Vibrational effects in the quantum dynamics of the H + D_2^+ charge transfer reaction

TL;DR

This study investigates vibrational effects in the H + D_2^+ charge transfer reaction using wave packet methods and coupled potential energy surfaces, revealing how vibrational excitation influences reaction channels and cross sections.

Contribution

It provides detailed quantum dynamical calculations of vibrational effects on charge transfer reactions, highlighting the dominant non-reactive channel and comparing well with experimental data.

Findings

Cross sections increase with vibrational excitation.

Non-reactive charge transfer is the dominant process.

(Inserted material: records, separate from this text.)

-- ==== Sys2Proof/Machine/Ops.lean ====
section
/-! DEFINITION. The named operations the blocks share: counters, ports and their transmit side, notices, roles and routes, tags, lifts, piles, positions, Idle frames. -/

namespace Sys2Proof.Machine

/-! ### Counters (spec/00, Counters: they saturate) -/

/-- One more, up to a largest value. -/
def saturate (largest n : Nat) : Nat := min (n + 1) largest

/-- One more on a counter of largest value 65,535. -/
def bump (n : Nat) : Nat := saturate Config.counterMax n

/-! ### Ports -/

/-- The port's state. -/
def Coordinator.link (s : Coordinator) : Port → Link
  | .west => s.west
  | .east => s.east

/-- The part with one port changed. -/
def Coordinator.modLink (s : Coordinator) (p : Port) (f : Link → Link) : Coordinator :=
  match p with
  | .west => { s with west := f s.west }
  | .east => { s with east := f s.east }

/-- The port carries traffic (spec/09 R184). -/
def Link.isUp (l : Link) : Bool := l.state == .up

/-- The own-frame queue takes n more frames: the port is UP and the queue holds few enough (spec/08 R179, spec/09 R190). -/
def Link.roomFor (l : Link) (n : Nat) : Bool := l.isUp && decide (l.own.length + n ≤ Config.ownQueue)

/-- The front of the forwarded queue is sent, and the burst count becomes 0 (R181 cases 2 and 4). -/
def Link.sendForward (l : Link) : Link :=
  match l.forward with
  | f :: rest => { l with forward := rest, burst := 0, sending := some ⟨f.frame, false⟩ }
  | [] => l

/-- The front of the own-frame queue is sent; the burst count rises while forwarded frames wait (R181 case 3). -/
def Link.sendOwn (l : Link) : Link :=
  match l.own with
  | f :: rest => { l with own := rest, burst := if l.forward.isEmpty then l.burst else l.burst + 1, sending := some f }
  | [] => l

/-- The transmit arbiter: a port that is UP and sends nothing takes the next frame by the first case that applies (R181). -/
def Link.transmit (l : Link) : Link :=
  if l.isUp && l.sending.isNone then
    if l.halt then { l with halt := false, sending := some ⟨haltFrame, false⟩ }
    else if l.helloAnswer then { l with helloAnswer := false, sending := some ⟨helloFrame 2 true, false⟩ }
    else if !l.forward.isEmpty && decide (Config.burstLimit ≤ l.burst) then l.sendForward
    else if !l.own.isEmpty then l.sendOwn
    else l.sendForward
  else l

/-- A frame of the part is placed at the back of a port's own-frame queue; a free transmitter starts at once (R179, R181). -/
def Coordinator.placeOwn (s : Coordinator) (p : Port) (f : OwnFrame) : Coordinator :=
  s.modLink p fun l => ({ l with own := l.own ++ [f] }).transmit

/-- A frame of the part without a mark. -/
def Coordinator.place (s : Coordinator) (p : Port) (f : Frame) : Coordinator := s.placeOwn p ⟨f, false⟩

/-- One router counter of a receiving port changes (R182). -/
def Coordinator.countRouter (s : Coordinator) (p : Port) (f : RouterCounters → RouterCounters) : Coordinator :=
  s.modLink p fun l => { l with router := f l.router }
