-- ==== Sys2Proof/Machine/Router.lean ====
section
/-! DEFINITION. The Frame Router: screening, requests, reports, events, forwarding, MANUAL frames, and what a port does with a frame received (spec/08, spec/09, spec/11). -/

namespace Sys2Proof.Machine

/-! ### The forward step (R173) -/

/-- What the forward step does with a frame. -/
inductive Forwarding
  | noRoute
  | full
  | to (out : Port)
  deriving DecidableEq, Repr

/-- The out-port of a destination: the other port for a broadcast, and by the Forwarding Table otherwise, where the receiving port is none (R173). -/
def Coordinator.outPort (s : Coordinator) (p : Port) (dest : Nat) : Option Port :=
  if dest = Config.broadcast then some p.other
  else (s.portOf dest).filter fun q => q != p

/-- The decision of the forward step for a frame received at a port (R173). -/
def Coordinator.forwarding (s : Coordinator) (p : Port) (f : Frame) : Forwarding :=
  match s.outPort p (frameTo f) with
  | none => .noRoute
  | some q =>
    if !(s.link q).isUp then .noRoute
    else if Config.fwdQueue ≤ (s.link q).forward.length then .full
    else .to q

/-- A frame is placed at the back of the forwarded queue; a free transmitter starts at once (R173, R181). -/
def Link.queueForward (l : Link) (f : ForwardedFrame) : Link := ({ l with forward := l.forward ++ [f] }).transmit

/-- The forward step: placed unchanged with its receiving port, or dropped, and counted (R173, R182). -/
def Coordinator.forward (s : Coordinator) (p : Port) (f : Frame) : Coordinator :=
  match s.forwarding p f with
  | .noRoute => s.countRouter p RouterCounters.addNoRoute
  | .full => s.countRouter p RouterCounters.addQueueFull
  | .to q =>
    (s.modLink q fun l => l.queueForward ⟨f, p⟩).countRouter p RouterCounters.addForwarded

/-! ### Requests (R171) -/

/-- An answer the Router builds is placed on WEST if there is room, and not sent otherwise (R171, R174, R179). -/
def Coordinator.routerAnswer (s : Coordinator) (f : Frame) : Coordinator :=
  if s.west.roomFor 1 then s.place .west f else s

/-- A REQUEST addressed to 63 (R171, R210). A FULL answer carries no data, also to a Set Role, a Set Forward or a Refresh, whose rows of R208 give data for every result, or every one but WRONG_MODE: DESIGN CHOICE, log 43. -/
def Coordinator.takeRequest (s : Coordinator) (p : Port) (f : Frame) : Coordinator :=
  match f.payload with
  | kind :: number :: _ =>
    if p = .east ∨ frameFrom f ≠ s.roles.cell then s.countRouter p RouterCounters.addFilter
    else
      let t := s.countRouter p RouterCounters.addConsumed
      if s.agent.length < Config.agentQueue then { t with agent := t.agent ++ [f] }
      else t.routerAnswer (answerFrame (frameFrom f) kind number .full [])
  | _ => s.countRouter p RouterCounters.addFilter

/-! ### Events (R172) -/

/-- A clear of the platform that failed is made ready for retry (R65). -/
def Pile.retryClear (p : Pile) : Pile := if p.clear = some .failed then { p with clear := some .notIssued } else p

/-- READY by the role of its source (R25, R53, R65, R73). -/
def Coordinator.readyFrom (s : Coordinator) (r : Role) : Coordinator :=
  match r with
  | .jogger => ({ s with tracker := { s.tracker with jogger := true } }).finish
  | .outfeed => ({ s with tracker := { s.tracker with outfeed := true } }).finish
  | .rotator => ({ s with tracker := { s.tracker with rotator := true } }).rotatorReady.finish
  | .turner => ({ s with infeed := { s.infeed with turnerMark := true } }).finish
  | .lifter => ({ s with piles := s.piles.map Pile.retryClear }).finish
  | .cell | .gauge | .press => s

/-- A CALL that passes its own checks comes from a station that cannot be reached: it is settled by an Idle, not sent where the station has no route to a port that is UP (R178, R179). Its reason, which R178 does not give, is a free value: log 39. -/
def Coordinator.strand (s : Coordinator) (station : Role) : Coordinator :=
  ({ s with draws := s.draws + 1 }).idle station (IdleReason.ofCode (Config.strandedReason s.draws))

/-- A CALL from the TURNER (R53, R54): the ready mark is set, and the call is answered Idle or left outstanding for the order decided; one from a TURNER that cannot be reached is settled (R178). -/
def Coordinator.turnerCalls (s : Coordinator) : Coordinator :=
  let t := { s with infeed := { s.infeed with turnerMark := true } }
  if s.infeed.turnerCall then t
  else if s.sup.mode ≠ .run then t.idle .turner .stopped
  else if t.moveWanted.isSome ∨ ((t.pileIn .declared).isSome ∧ !t.turnerHeld) then
    if t.reachable .turner then { t with infeed := { t.infeed with turnerCall := true } } else t.strand .turner
  else if t.turnerHeld then t.idle .turner .positionBusy
  else t.idle .turner .noPile

/-- A CALL from the LIFTER (R59): Idle by the first failing check, or outstanding with the LIFTER's request raised; one from a LIFTER that cannot be reached is settled (R178). -/
def Coordinator.lifterCalls (s : Coordinator) : Coordinator :=
  if s.infeed.lifterCall then s
  else
    match s.callCheck with
    | .error r => s.idle .lifter r
    | .ok _ =>
      if s.reachable .lifter then
        let t := { s with infeed := { s.infeed with lifterCall := true } }
        t.modArbiter fun a => { a with flags := { a.flags with lifter := true } }
      else s.strand .lifter

/-- CALL by the role of its source; any other is discarded (R172). -/
def Coordinator.callFrom (s : Coordinator) (r : Role) : Coordinator :=
  match r with
  | .turner => s.turnerCalls.finish
  | .lifter => s.lifterCalls.finish
  | _ => s

/-- ATTENTION from a station role: the ATTENTION record and the STATION cause, and a NOTICE that has become due (R172, R203, R204). -/
def Coordinator.attentionFrom (s : Coordinator) (r : Role) (code : Byte) : Coordinator :=
  let count := (s.notices.attention.map Attention.count).getD 0
  let a : Attention := ⟨r, code, saturate Config.smallCounterMax count⟩
  (({ s with notices := { s.notices with attention := some a } }).setCause .station).placeNotice

/-- An EVENT is delivered by its kind and the role of its source now (R172). -/
def Coordinator.takeEvent (s : Coordinator) (src : Nat) (payload : List Byte) : Coordinator :=
  match eventOf payload, s.roles.roleOf src with
  | some e, some r =>
    if r = .cell then s
    else
      match e with
      | .ready => s.readyFrom r
      | .call => s.callFrom r
      | .attention c => s.attentionFrom r c
  | _, _ => s

/-! ### MANUAL frames (R174) -/

/-- The reasons of a BLOCKED answer, MODE 0 to FULL 3 (spec/11, section 11.2). -/
inductive BlockReason
  | mode | role | route | full
  deriving DecidableEq, Repr

def BlockReason.code : BlockReason → Nat
  | .mode => 0 | .role => 1 | .route => 2 | .full => 3

/-- The BLOCKED answer to the cell computer (R174, R197; its echoed kind: log 6). -/
def Coordinator.block (s : Coordinator) (f : Frame) (r : BlockReason) : Coordinator :=
  s.routerAnswer (answerFrame s.roles.cell Config.blockedKind 0 .blocked [byte r.code, byte (frameTo f)])

/-- The destination may take MANUAL frames: the address held by GAUGE, PRESS or ROTATOR (R174). -/
def RoleTable.takesManual (t : RoleTable) (a : Nat) : Bool :=
  t.gauge == some a || t.press == some a || t.rotator == some a

/-- A MANUAL frame (R174). -/
def Coordinator.takeManual (s : Coordinator) (p : Port) (f : Frame) : Coordinator :=
  if frameFrom f ≠ s.roles.cell ∨ p = .east then s.countRouter p RouterCounters.addFilter
  else if s.sup.mode ≠ .setup then (s.countRouter p RouterCounters.addFilter).block f .mode
  else if !s.roles.takesManual (frameTo f) then (s.countRouter p RouterCounters.addFilter).block f .role
  else
    match s.forwarding p f with
    | .noRoute => (s.forward p f).block f .route
    | .full => (s.forward p f).block f .full
    | .to _ => s.forward p f

/-! ### Classification (R169, R170) -/

/-- A REPORT, EVENT or DATA frame by its destination: consumed, consumed and forwarded, or forwarded (R170). -/
def Coordinator.byDestination (s : Coordinator) (p : Port) (f : Frame) (consume : Coordinator → Coordinator) : Coordinator :=
  let taken := consume (s.countRouter p RouterCounters.addConsumed)
  if frameTo f = Config.ownAddress then taken
  else if frameTo f = Config.broadcast then taken.forward p f
  else s.forward p f

/-- The Router takes a frame with a good check, HELLO apart (R169, R170). -/
def Coordinator.route (s : Coordinator) (p : Port) (f : Frame) : Coordinator :=
  if filtered f then s.countRouter p RouterCounters.addFilter
  else if f.kind = kindRequest then s.takeRequest p f
  else if f.kind = kindReport then s.byDestination p f fun t => t.takeReport (frameFrom f) f.payload
  else if f.kind = kindEvent then s.byDestination p f fun t => t.takeEvent (frameFrom f) f.payload
  else if f.kind = kindManual then s.takeManual p f
  else s.byDestination p f id

/-! ### What a port does with what it has received (R169, R188, R189, R209) -/

/-- A frame whose check failed or whose length is malformed. -/
def Coordinator.receiveBad (s : Coordinator) (p : Port) : Coordinator :=
  match (s.link p).state with
  | .up => (s.countRouter p RouterCounters.addBadCheck).countBad p
  | .verify => s.modLink p Link.discardEarly
  | .down | .align | .lock => s

/-- A frame with a good check. -/
def Coordinator.receiveGood (s : Coordinator) (p : Port) (f : Frame) : Coordinator :=
  if Config.maxPayload < f.payload.length then s.receiveBad p
  else
    match (s.link p).state with
    | .up =>
      let t := s.modLink p fun l => { l with badRun := 0 }
      if f.kind = kindHello then
        match helloOf f.payload with
        | some (heard, answer) => t.takeHello p heard answer
        | none => t
      else t.route p f
    | .verify =>
      if f.kind = kindHello then
        match helloOf f.payload with
        | some (heard, answer) => s.takeHello p heard answer
        | none => s.modLink p Link.discardEarly
      else s.modLink p Link.discardEarly
    | .down | .align | .lock => s

/-- The bytes between a frame's start and its end, judged by length and check (R209). -/
def Coordinator.receiveBytes (s : Coordinator) (p : Port) (bytes : List Byte) : Coordinator :=
  match receive bytes with
  | .bad => s.receiveBad p
  | .good f => s.receiveGood p f

end Sys2Proof.Machine
end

Experimental cross sections suggest higher vibrational states at lower energies.

Abstract

The H + D_2^+(v=0,1 and 2) charge transfer reaction is studied using an accurate wave packet method, using recently proposed coupled diabatic potential energy surfaces. The state-to-state cross section is obtained for three different channels: non-reactive charge transfer, reactive charge transfer, and exchange reaction. The three processes proceed via the electronic transition from the first excited to the ground electronic state. The cross section for the three processes increases with the initial vibrational excitation. The non-reactive charge transfer process is the dominant channel, whose branching ratio increases with collision energy, and it compares well with experimental measurements at collision energies around 0.5 eV. For lower energies the experimental cross section is considerably higher, suggesting that it corresponds to higher vibrational excitation of D_2^+(v) reactants. Further experimental studies of this reaction and isotopic variants are needed, where conditions are controlled to obtain a better analysis of the vibrational effects of the D_2^+ reagents.